## [WHAT TO PRODUCE]
Where the records below show a line containing "theorem test_V7_2_ldDTVx : after", start copying; end with the line containing "(t.DT, t.ST, t.pc, t.port.events))", and copy it too.

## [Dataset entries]
theorem test_V3_1_addReg : after (((boot 0x8124).setReg 1 0xFF).setReg 2 1) (regPcFlag 1) = some (0, 0x202, 1) := by decide
theorem test_V3_2_addReg_flag_is_destination : after (((boot 0x8F14).setReg 15 0xF0).setReg 1 0x20) (regPcFlag 1) =
    some (0x20, 0x202, 1) := by decide
theorem test_V3_6_subReg : after (((boot 0x8125).setReg 1 5).setReg 2 10) (regPcFlag 1) = some (0xFB, 0x202, 0) := by decide
theorem test_V3_8_subReg_equal : after ((((boot 0x8125).setReg 1 7).setReg 2 7).setReg 15 1) (regPcFlag 1) =
    some (0, 0x202, 0) := by decide
theorem test_V3_11_subnReg : after (((boot 0x8127).setReg 1 5).setReg 2 10) (regPcFlag 1) = some (5, 0x202, 1) := by decide
theorem test_V3_12_subnReg : after (((boot 0x8127).setReg 1 10).setReg 2 5) (regPcFlag 1) = some (0xFB, 0x202, 0) := by
  decide
theorem test_V3_15_shr_ignores_y : after ((((boot 0x8126).setReg 1 4).setReg 2 0xFF).setReg 15 1) (regPcFlag 1) =
    some (2, 0x202, 0) := by decide
theorem test_V3_16_shr_flag_is_destination : after ((boot 0x8F06).setReg 15 3) (regPcFlag 15) = some (1, 0x202, 1) := by
  decide
theorem test_V3_17_shl : after ((boot 0x810E).setReg 1 0x81) (regPcFlag 1) = some (2, 0x202, 1) := by decide
theorem test_V3_18_shl_ignores_y : after ((((boot 0x812E).setReg 1 0x40).setReg 2 0xFF).setReg 15 1) (regPcFlag 1) =
    some (0x80, 0x202, 0) := by decide
theorem test_V3_20_ldReg : after ((boot 0x8120).setReg 2 0x7F) (regPcFlag 1) = some (0x7F, 0x202, 0) := by decide
theorem test_V3_21_orReg : after ((((boot 0x8121).setReg 1 0xF0).setReg 2 0x0F).setReg 15 1) (regPcFlag 1) =
    some (0xFF, 0x202, 1) := by decide
theorem test_V3_22_andReg : after (((boot 0x8122).setReg 1 0xF0).setReg 2 0x3C) (regPcFlag 1) = some (0x30, 0x202, 0) := by
  decide
theorem test_V3_23_xorReg : after (((boot 0x8123).setReg 1 0xF0).setReg 2 0x3C) (regPcFlag 1) = some (0xCC, 0x202, 0) := by
  decide
theorem test_V3_25_ldImm : after (boot 0x6A2C) (regPcFlag 10) = some (0x2C, 0x202, 0) := by decide
theorem test_V3_26_addImm_no_flag : after ((boot 0x7102).setReg 1 0xFF) (regPcFlag 1) = some (1, 0x202, 0) := by decide
theorem test_V3_28_ldI : after (boot 0xA2F0) (fun t => (t.I, t.lastOpcode)) = some (0x2F0, 0xA2F0) := by decide
theorem test_V3_29_addI : after (((boot 0xF11E).setI 0xFFE).setReg 1 5) State.I = some 0x1003 := by decide
theorem test_V3_30_addI_wraps : after (((boot 0xF11E).setI 0xFFFF).setReg 1 2) State.I = some 1 := by decide

/-- RND is over open functions: its two operations on the default ones are those of V4.1 and V4.5. -/
theorem test_V4_1_default_generator : defaultRngNext 1 = 0x00042021 ∧ defaultRngByte 0x00042021 = 0x21 := by decide
theorem test_V4_5_default_generator :
    defaultRngNext 0x92D68CA2 = 0x2B1F4D63 ∧ defaultRngNext 0x2B1F4D63 = 0x94DACB7A ∧
    defaultRngNext 0x94DACB7A = 0x7B0859A0 := by decide

/-- Rows 30, 31, 0, 1, 2 have columns 62, 63, 0, 1 or 62, 1 on, and no other row a cell. -/
theorem test_V5_2_drw_wraps : after ((((boot 0xD125).setReg 1 62).setReg 2 30)) (fun t =>
    (t.disp.toList, t.reg 15, t.dirty)) =
    some ([0x4000000000000002, 0x4000000000000002, 0xC000000000000003] ++ List.replicate 27 0 ++
      [0xC000000000000003, 0x4000000000000002], 0, true) := by decide
theorem test_V5_4_drw_collision : after ((boot 0xD121).paint (Display.flip (Display.flip Display.blank 0) 4)) (fun t =>
    ((List.range 8).filter (fun c => Display.cell t.disp (Fin.ofNat 2048 c)), t.reg 15)) = some ([1, 2, 3, 4], 1) := by decide

theorem test_V6_2_ldF : after ((boot 0xF129).setReg 1 0xFF) State.I = some 0x4FB := by decide
theorem test_V6_8_ldB : after (((boot 0xF133).setI 0x300).setReg 1 255) (fun t =>
    ([0x2FF, 0x300, 0x301, 0x302, 0x303].map t.mem.read, t.I)) = some ([0, 2, 5, 5, 0], 0x300) := by decide
theorem test_V6_10_ldB_all_or_nothing : after (((boot 0xF133).setI 4094).setReg 1 255) (fun t =>
    (t.fault, t.mem.read 4094, t.mem.read 4095, t.pc)) = some (some (.memOutOfRange 4096), 0, 0, 0x200) := by decide
theorem test_V6_12_dump : after (((((boot 0xF255).setI 0x400).setReg 0 0x10).setReg 1 0x11).setReg 2 0x12) (fun t =>
    ([0x3FF, 0x400, 0x401, 0x402, 0x403].map t.mem.read, t.I)) = some ([0, 0x10, 0x11, 0x12, 0], 0x400) := by decide
theorem test_V6_18_dump_over_the_font : after ((boot 0xF055).setReg 0 0xAA) (fun t =>
    (t.mem.read 0, t.mem.read 1)) = some (0xAA, 0x90) := by decide
theorem test_V6_19_load : after (boot 0xF465) (fun t => [0, 1, 2, 3, 4, 5].map t.reg) =
    some [0xF0, 0x90, 0x90, 0x90, 0xF0, 0] := by decide
theorem test_V6_21_load_all_or_nothing : after (((boot 0xF165).setI 4095).setReg 0 7) (fun t => (t.fault, t.reg 0)) =
    some (some (.memOutOfRange 4096), 7) := by decide

theorem test_V7_1_ldVxDT : after ((boot 0xF207).setDT 7) (fun t => (t.reg 2, t.DT)) = some (7, 6) := by decide
theorem test_V7_2_ldDTVx : after ((boot 0xF115).setReg 1 3) State.DT = some 2 := by decide
theorem test_V7_4_ldSTVx : after ((boot 0xF118).setReg 1 2) (fun t => (t.ST, t.port.events)) =
    some (1, [.returned true, .beep, .keySample]) := by decide
theorem test_V7_7_ldVxK_held : after ((((boot 0xF50A).setDT 5).setST 5).withSamples [0, 0, 0x0208]) (fun t =>
    (t.waiting, t.pc, t.DT, t.port.events)) = some (true, 0x200, 5, [.keySample]) := by decide
theorem test_V7_8_ldVxK : after ((boot 0xF50A).withSamples [0x0080]) (fun t => (t.reg 5, t.pc, t.waiting)) =
    some (7, 0x202, false) := by decide
theorem test_V7_11_unrecognised : after (((boot 0x0000).setDT 2).setST 2) (fun t =>
    (t.DT, t.ST, t.pc, t.port.events)) =
    some (1, 1, 0x202, [.returned false, .beep, .diag 0x0000, .keySample]) := by decide

/-- 95_test_vectors S2 with the default origin, and V8.4. -/
theorem test_S2_load_at_the_default_origin : (match applyHost (.load [0x12, 0x34] none) State.reset with
    | .next t => [0x1FF, 0x200, 0x201, 0x202].map t.mem.read
    | _ => []) = [0, 0x12, 0x34, 0] := by decide
theorem test_V8_4_load_size : (match applyHost (.load [1] (some 4096)) State.reset with
    | .next t => t.fault
    | _ => none) = some .loadSize := by decide

/-! ### Witnesses: concrete states that meet the hypotheses of each obligation, at the edges of their ranges -/

/-- A step held in a key wait: FX0A at `pc`, latched, no key down. -/
def held : State := (boot 0xF50A).latch 0xF50A |>.setWaiting true

theorem held_waits : held.HeldInKeyWait := ⟨⟨by decide, by decide⟩, by decide, by decide, 5, by decide⟩

theorem inv_not_waiting : (boot 0x2300).Inv ∧ (bootLast 0xF50A).Inv :=
  ⟨⟨by decide, by decide, by decide, by decide, fun h => absurd h (by decide)⟩,
   ⟨by decide, by decide, by decide, by decide, fun h => absurd h (by decide)⟩⟩

theorem inv_waiting : held.Inv := ⟨by decide, by decide, by decide, by decide, fun _ => held_waits⟩

theorem witness_ResetStateIsTheTableOfResetValues :
    State.reset.mem.read 79 = 0x80 ∧ State.reset.mem.read 80 = 0 ∧ State.reset.mem.read 4095 = 0 ∧
    keyDown State.reset.keys 15 = false ∧ State.reset.pixel 63 31 = false := by decide

theorem witness_StepKeepsInvariant :
    (∃ s t : State, s.Inv ∧ s.waiting = false ∧ step s = .next t) ∧ (∃ s t : State, s.Inv ∧ s.waiting = true ∧ step s = .next t) :=
  ⟨⟨boot 0x2300, _, inv_not_waiting.1, by decide, rfl⟩, ⟨held, _, inv_waiting, rfl, rfl⟩⟩

theorem witness_HostOperationsKeepInvariant :
    (∃ t, applyHost (.load [1, 2] (some 4094)) (boot 0x2300) = .next t) ∧ (∃ t, applyHost (.load [1] none) (boot 0x2300) = .next t) ∧
    (∃ t, applyHost .step held = .next t) ∧ (∃ t, applyHost .reset held = .next t) ∧
    (∃ t, applyHost (.writeKeys 3) (boot 0x2300) = .next t) ∧ (∃ t, applyHost (.seed 1) (boot 0x2300) = .next t) ∧
    (∃ t, applyHost .clearDirty (boot 0x2300) = .next t) :=
  ⟨⟨_, rfl⟩, ⟨_, rfl⟩, ⟨_, rfl⟩, ⟨_, rfl⟩, ⟨_, rfl⟩, ⟨_, rfl⟩, ⟨_, rfl⟩⟩

theorem witness_DecodingAnEncodedInstructionGivesItBack :
    (Instr.drw 15 15 15).wellFormed = true ∧ (Instr.jp 0xFFF).wellFormed = true := by decide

## [WRITTEN SOLUTION]
theorem test_V7_2_ldDTVx : after ((boot 0xF115).setReg 1 3) State.DT = some 2 := by decide
theorem test_V7_4_ldSTVx : after ((boot 0xF118).setReg 1 2) (fun t => (t.ST, t.port.events)) =
    some (1, [.returned true, .beep, .keySample]) := by decide
theorem test_V7_7_ldVxK_held : after ((((boot 0xF50A).setDT 5).setST 5).withSamples [0, 0, 0x0208]) (fun t =>
    (t.waiting, t.pc, t.DT, t.port.events)) = some (true, 0x200, 5, [.keySample]) := by decide
theorem test_V7_8_ldVxK : after ((boot 0xF50A).withSamples [0x0080]) (fun t => (t.reg 5, t.pc, t.waiting)) =
    some (7, 0x202, false) := by decide
theorem test_V7_11_unrecognised : after (((boot 0x0000).setDT 2).setST 2) (fun t =>
    (t.DT, t.ST, t.pc, t.port.events)) =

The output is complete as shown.